→ THE RECORDS
@[simp] theorem Tile.setS_mode (x : Tile) (r : Nat) (v : Word) : (x.setS r v).mode = x.mode := by unfold Tile.setS; split <;> rfl
@[simp] theorem Tile.setS_pc (x : Tile) (r : Nat) (v : Word) : (x.setS r v).pc = x.pc := by unfold Tile.setS; split <;> rfl
@[simp] theorem Tile.setS_pcHigh (x : Tile) (r : Nat) (v : Word) : (x.setS r v).pcHigh = x.pcHigh := by unfold Tile.setS; split <;> rfl
@[simp] theorem Tile.setS_f (x : Tile) (r : Nat) (v : Word) : (x.setS r v).f = x.f := by unfold Tile.setS; split <;> rfl
@[simp] theorem Tile.setS_csr (x : Tile) (r : Nat) (v : Word) : (x.setS r v).csr = x.csr := by unfold Tile.setS; split <;> rfl
@[simp] theorem Tile.setS_latched (x : Tile) (r : Nat) (v : Word) : (x.setS r v).latched = x.latched := by unfold Tile.setS; split <;> rfl
@[simp] theorem Tile.setS_v (x : Tile) (r : Nat) (v : Word) : (x.setS r v).v = x.v := by unfold Tile.setS; split <;> rfl
@[simp] theorem Tile.setS_p (x : Tile) (r : Nat) (v : Word) : (x.setS r v).p = x.p := by unfold Tile.setS; split <;> rfl
@[simp] theorem Tile.setS_parBad (x : Tile) (r : Nat) (v : Word) : (x.setS r v).parBad = x.parBad := by unfold Tile.setS; split <;> rfl
@[simp] theorem Tile.setS_trace (x : Tile) (r : Nat) (v : Word) : (x.setS r v).trace = x.trace := by unfold Tile.setS; split <;> rfl
@[simp] theorem Tile.setS_traceStopped (x : Tile) (r : Nat) (v : Word) : (x.setS r v).traceStopped = x.traceStopped := by unfold Tile.setS; split <;> rfl
@[simp] theorem Tile.setS_inbox (x : Tile) (r : Nat) (v : Word) : (x.setS r v).inbox = x.inbox := by unfold Tile.setS; split <;> rfl
@[simp] theorem Tile.setS_outbox (x : Tile) (r : Nat) (v : Word) : (x.setS r v).outbox = x.outbox := by unfold Tile.setS; split <;> rfl
@[simp] theorem Tile.setS_refused (x : Tile) (r : Nat) (v : Word) : (x.setS r v).refused = x.refused := by unfold Tile.setS; split <;> rfl
@[simp] theorem Tile.setS_waits (x : Tile) (r : Nat) (v : Word) : (x.setS r v).waits = x.waits := by unfold Tile.setS; split <;> rfl
@[simp] theorem Tile.setS_dmQueue (x : Tile) (r : Nat) (v : Word) : (x.setS r v).dmQueue = x.dmQueue := by unfold Tile.setS; split <;> rfl
@[simp] theorem Tile.setS_dmSlots (x : Tile) (r : Nat) (v : Word) : (x.setS r v).dmSlots = x.dmSlots := by unfold Tile.setS; split <;> rfl
@[simp] theorem Tile.setS_raised (x : Tile) (r : Nat) (v : Word) : (x.setS r v).raised = x.raised := by unfold Tile.setS; split <;> rfl
@[simp] theorem Tile.setS_acc (x : Tile) (r : Nat) (v : Word) : (x.setS r v).acc = x.acc := by unfold Tile.setS; split <;> rfl
@[simp] theorem Tile.setS_kUnit (x : Tile) (r : Nat) (v : Word) : (x.setS r v).kUnit = x.kUnit := by unfold Tile.setS; split <;> rfl
@[simp] theorem Tile.setS_dUnit (x : Tile) (r : Nat) (v : Word) : (x.setS r v).dUnit = x.dUnit := by unfold Tile.setS; split <;> rfl
@[simp] theorem Tile.setS_opSeq (x : Tile) (r : Nat) (v : Word) : (x.setS r v).opSeq = x.opSeq := by unfold Tile.setS; split <;> rfl
@[simp] theorem Tile.setS_kPause (x : Tile) (r : Nat) (v : Word) : (x.setS r v).kPause = x.kPause := by unfold Tile.setS; split <;> rfl
@[simp] theorem Tile.setS_kErr (x : Tile) (r : Nat) (v : Word) : (x.setS r v).kErr = x.kErr := by unfold Tile.setS; split <;> rfl
@[simp] theorem Tile.setS_vecGated (x : Tile) (r : Nat) (v : Word) : (x.setS r v).vecGated = x.vecGated := by unfold Tile.setS; split <;> rfl
@[simp] theorem Tile.setS_matGated (x : Tile) (r : Nat) (v : Word) : (x.setS r v).matGated = x.matGated := by unfold Tile.setS; split <;> rfl

/-! ### Registers -/

@[simp] theorem State.rd_wr_same (s : State) (a : Nat) (v : Word) : (s.wr a v).rd a = v := SMap.get_set_same
theorem State.rd_wr_ne (s : State) {a b : Nat} (v : Word) (h : b ≠ a) : (s.wr a v).rd b = s.rd b := SMap.get_set_ne h
theorem State.rd_wr (s : State) (a b : Nat) (v : Word) : (s.wr a v).rd b = if b = a then v else s.rd b := SMap.get_set
@[simp] theorem State.rd_setTile (s : State) (t : Nat) (x : Tile) (a : Nat) : (s.setTile t x).rd a = s.rd a := rfl
@[simp] theorem State.rd_setByte (s : State) (a : Nat) (b : Byte) (c : Nat) : (s.setByte a b).rd c = s.rd c := rfl

/-! ### Tiles -/

@[simp] theorem State.tile_setTile_same (s : State) (t : Nat) (x : Tile) : (s.setTile t x).tile t = x := SMap.get_set_same
theorem State.tile_setTile_ne (s : State) {t u : Nat} (x : Tile) (h : u ≠ t) : (s.setTile t x).tile u = s.tile u := SMap.get_set_ne h
theorem State.tile_setTile (s : State) (t u : Nat) (x : Tile) : (s.setTile t x).tile u = if u = t then x else s.tile u := SMap.get_set
@[simp] theorem State.tile_wr (s : State) (a : Nat) (v : Word) (t : Nat) : (s.wr a v).tile t = s.tile t := rfl
@[simp] theorem State.tile_setByte (s : State) (a : Nat) (b : Byte) (t : Nat) : (s.setByte a b).tile t = s.tile t := rfl

/-! ### Registers of a tile -/

@[simp] theorem Tile.c_setC_same (x : Tile) (n : Nat) (v : Word) : (x.setC n v).c n = v := SMap.get_set_same
theorem Tile.c_setC_ne (x : Tile) {n k : Nat} (v : Word) (h : k ≠ n) : (x.setC n v).c k = x.c k := SMap.get_set_ne h
theorem Tile.c_setC (x : Tile) (n k : Nat) (v : Word) : (x.setC n v).c k = if k = n then v else x.c k := SMap.get_set
theorem Tile.c_setCf_ne (x : Tile) {n k : Nat} (g : Fld) (m : Nat) (h : k ≠ n) : (x.setCf n g m).c k = x.c k := SMap.get_set_ne h
@[simp] theorem Tile.c_setCf_same (x : Tile) (n : Nat) (g : Fld) (m : Nat) : (x.setCf n g m).c n = g.put (x.c n) m := SMap.get_set_same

→ WORK ITEM
Please transcribe the entries above exactly as written.

→ OUTPUT
@[simp] theorem Tile.setS_mode (x : Tile) (r : Nat) (v : Word) : (x.setS r v).mode = x.mode := by unfold Tile.setS; split <;> rfl
@[simp] theorem Tile.setS_pc (x : Tile) (r : Nat) (v : Word) : (x.setS r v).pc = x.pc := by unfold Tile.setS; split <;> rfl
@[simp] theorem Tile.setS_pcHigh (x : Tile) (r : Nat) (v : Word) : (x.setS r v).pcHigh = x.pcHigh := by unfold Tile.setS; split <;> rfl
@[simp] theorem Tile.setS_f (x : Tile) (r : Nat) (v : Word) : (x.setS r v).f = x.f := by unfold Tile.setS; split <;> rfl
@[simp] theorem Tile.setS_csr (x : Tile) (r : Nat) (v : Word) : (x.setS r v).csr = x.csr := by unfold Tile.setS; split <;> rfl
@[simp] theorem Tile.setS_latched (x : Tile) (r : Nat) (v : Word) : (x.setS r v).latched = x.latched := by unfold Tile.setS; split <;> rfl
@[simp] theorem Tile.setS_v (x : Tile) (r : Nat) (v : Word) : (x.setS r v).v = x.v := by unfold Tile.setS; split <;> rfl
@[simp] theorem Tile.setS_p (x : Tile) (r : Nat) (v : Word) : (x.setS r v).p = x.p := by unfold Tile.setS; split <;> rfl
@[simp] theorem Tile.setS_parBad (x : Tile) (r : Nat) (v : Word) : (x.setS r v).parBad = x.parBad := by unfold Tile.setS; split <;> rfl
@[simp] theorem Tile.setS_trace (x : Tile) (r : Nat) (v : Word) : (x.setS r v).trace = x.trace := by unfold Tile.setS; split <;> rfl
@[simp] theorem Tile.setS_traceStopped (x : Tile) (r : Nat) (v : Word) : (x.setS r v).traceStopped = x.traceStopped := by unfold Tile.setS; split <;> rfl
@[simp] theorem Tile.setS_inbox (x : Tile) (r : Nat) (v : Word) : (x.setS r v).inbox = x.inbox := by unfold Tile.setS; split <;> rfl
@[simp] theorem Tile.setS_outbox (x : Tile) (r : Nat) (v : Word) : (x.setS r v).outbox = x.outbox := by unfold Tile.setS; split <;> rfl
@[simp] theorem Tile.setS_refused (x : Tile) (r : Nat) (v : Word) : (x.setS r v).refused = x.refused := by unfold Tile.setS; split <;> rfl
@[simp] theorem Tile.setS_waits (x : Tile) (r : Nat) (v : Word) : (x.setS r v).waits = x.waits := by unfold Tile.setS; split <;> rfl
@[simp] theorem Tile.setS_dmQueue (x : Tile) (r : Nat) (v : Word) : (x.setS r v).dmQueue = x.dmQueue := by unfold Tile.setS; split <;> rfl
@[simp] theorem Tile.setS_dmSlots (x : Tile) (r : Nat) (v : Word) : (x.setS r v).dmSlots = x.dmSlots := by unfold Tile.setS; split <;> rfl
@[simp] theorem Tile.setS_raised (x : Tile) (r : Nat) (v : Word) : (x.setS r v).raised = x.raised := by unfold Tile.setS; split <;> rfl
@[simp] theorem Tile.setS_acc (x : Tile) (r : Nat) (v : Word) : (x.setS r v).acc = x.acc := by unfold Tile.setS; split <;> rfl
@[simp] theorem Tile.setS_kUnit (x : Tile) (r : Nat) (v : Word) : (x.setS r v).kUnit = x.kUnit := by unfold Tile.setS; split <;> rfl
@[simp] theorem Tile.setS_dUnit (x : Tile) (r : Nat) (v : Word) : (x.setS r v).dUnit = x.dUnit := by unfold Tile.setS; split <;> rfl
@[simp] theorem Tile.setS_opSeq (x : Tile) (r : Nat) (v : Word) : (x.setS r v).opSeq = x.opSeq := by unfold Tile.setS; split <;> rfl
@[simp] theorem Tile.setS_kPause (x : Tile) (r : Nat) (v : Word) : (x.setS r v).kPause = x.kPause := by unfold Tile.setS; split <;> rfl
@[simp] theorem Tile.setS_kErr (x : Tile) (r : Nat) (v : Word) : (x.setS r v).kErr = x.kErr := by unfold Tile.setS; split <;> rfl
@[simp] theorem Tile.setS_vecGated (x : Tile) (r : Nat) (v : Word) : (x.setS r v).vecGated = x.vecGated := by unfold Tile.setS; split <;> rfl
@[simp] theorem Tile.setS_matGated (x : Tile) (r : Nat) (v : Word) : (x.setS r v).matGated = x.matGated := by unfold Tile.setS; split <;> rfl

/-! ### Registers -/

@[simp] theorem State.rd_wr_same (s : State) (a : Nat) (v : Word) : (s.wr a v).rd a = v := SMap.get_set_same
theorem State.rd_wr_ne (s : State) {a b : Nat} (v : Word) (h : b ≠ a) : (s.wr a v).rd b = s.rd b := SMap.get_set_ne h
theorem State.rd_wr (s : State) (a b : Nat) (v : Word) : (s.wr a v).rd b = if b = a then v else s.rd b := SMap.get_set
@[simp] theorem State.rd_setTile (s : State) (t : Nat) (x : Tile) (a : Nat) : (s.setTile t x).rd a = s.rd a := rfl
@[simp] theorem State.rd_setByte (s : State) (a : Nat) (b : Byte) (c : Nat) : (s.setByte a b).rd c = s.rd c := rfl

/-! ### Tiles -/

@[simp] theorem State.tile_setTile_same (s : State) (t : Nat) (x : Tile) : (s.setTile t x).tile t = x := SMap.get_set_same
theorem State.tile_setTile_ne (s : State) {t u : Nat} (x : Tile) (h : u ≠ t) : (s.setTile t x).tile u = s.tile u := SMap.get_set_ne h
theorem State.tile_setTile (s : State) (t u : Nat) (x : Tile) : (s.setTile t x).tile u = if u = t then x else s.tile u := SMap.get_set
@[simp] theorem State.tile_wr (s : State) (a : Nat) (v : Word) (t : Nat) : (s.wr a v).tile t = s.tile t := rfl
@[simp] theorem State.tile_setByte (s : State) (a : Nat) (b : Byte) (t : Nat) : (s.setByte a b).tile t = s.tile t := rfl

/-! ### Registers of a tile -/

@[simp] theorem Tile.c_setC_same (x : Tile) (n : Nat) (v : Word) : (x.setC n v).c n = v := SMap.get_set_same
theorem Tile.c_setC_ne (x : Tile) {n k : Nat} (v : Word) (h : k ≠ n) : (x.setC n v).c k = x.c k := SMap.get_set_ne h
theorem Tile.c_setC (x : Tile) (n k : Nat) (v : Word) : (x.setC n v).c k = if k = n then v else x.c k := SMap.get_set
theorem Tile.c_setCf_ne (x : Tile) {n k : Nat} (g : Fld) (m : Nat) (h : k ≠ n) : (x.setCf n g m).c k = x.c k := SMap.get_set_ne h
@[simp] theorem Tile.c_setCf_same (x : Tile) (n : Nat) (g : Fld) (m : Nat) : (x.setCf n g m).c n = g.put (x.c n) m := SMap.get_set_same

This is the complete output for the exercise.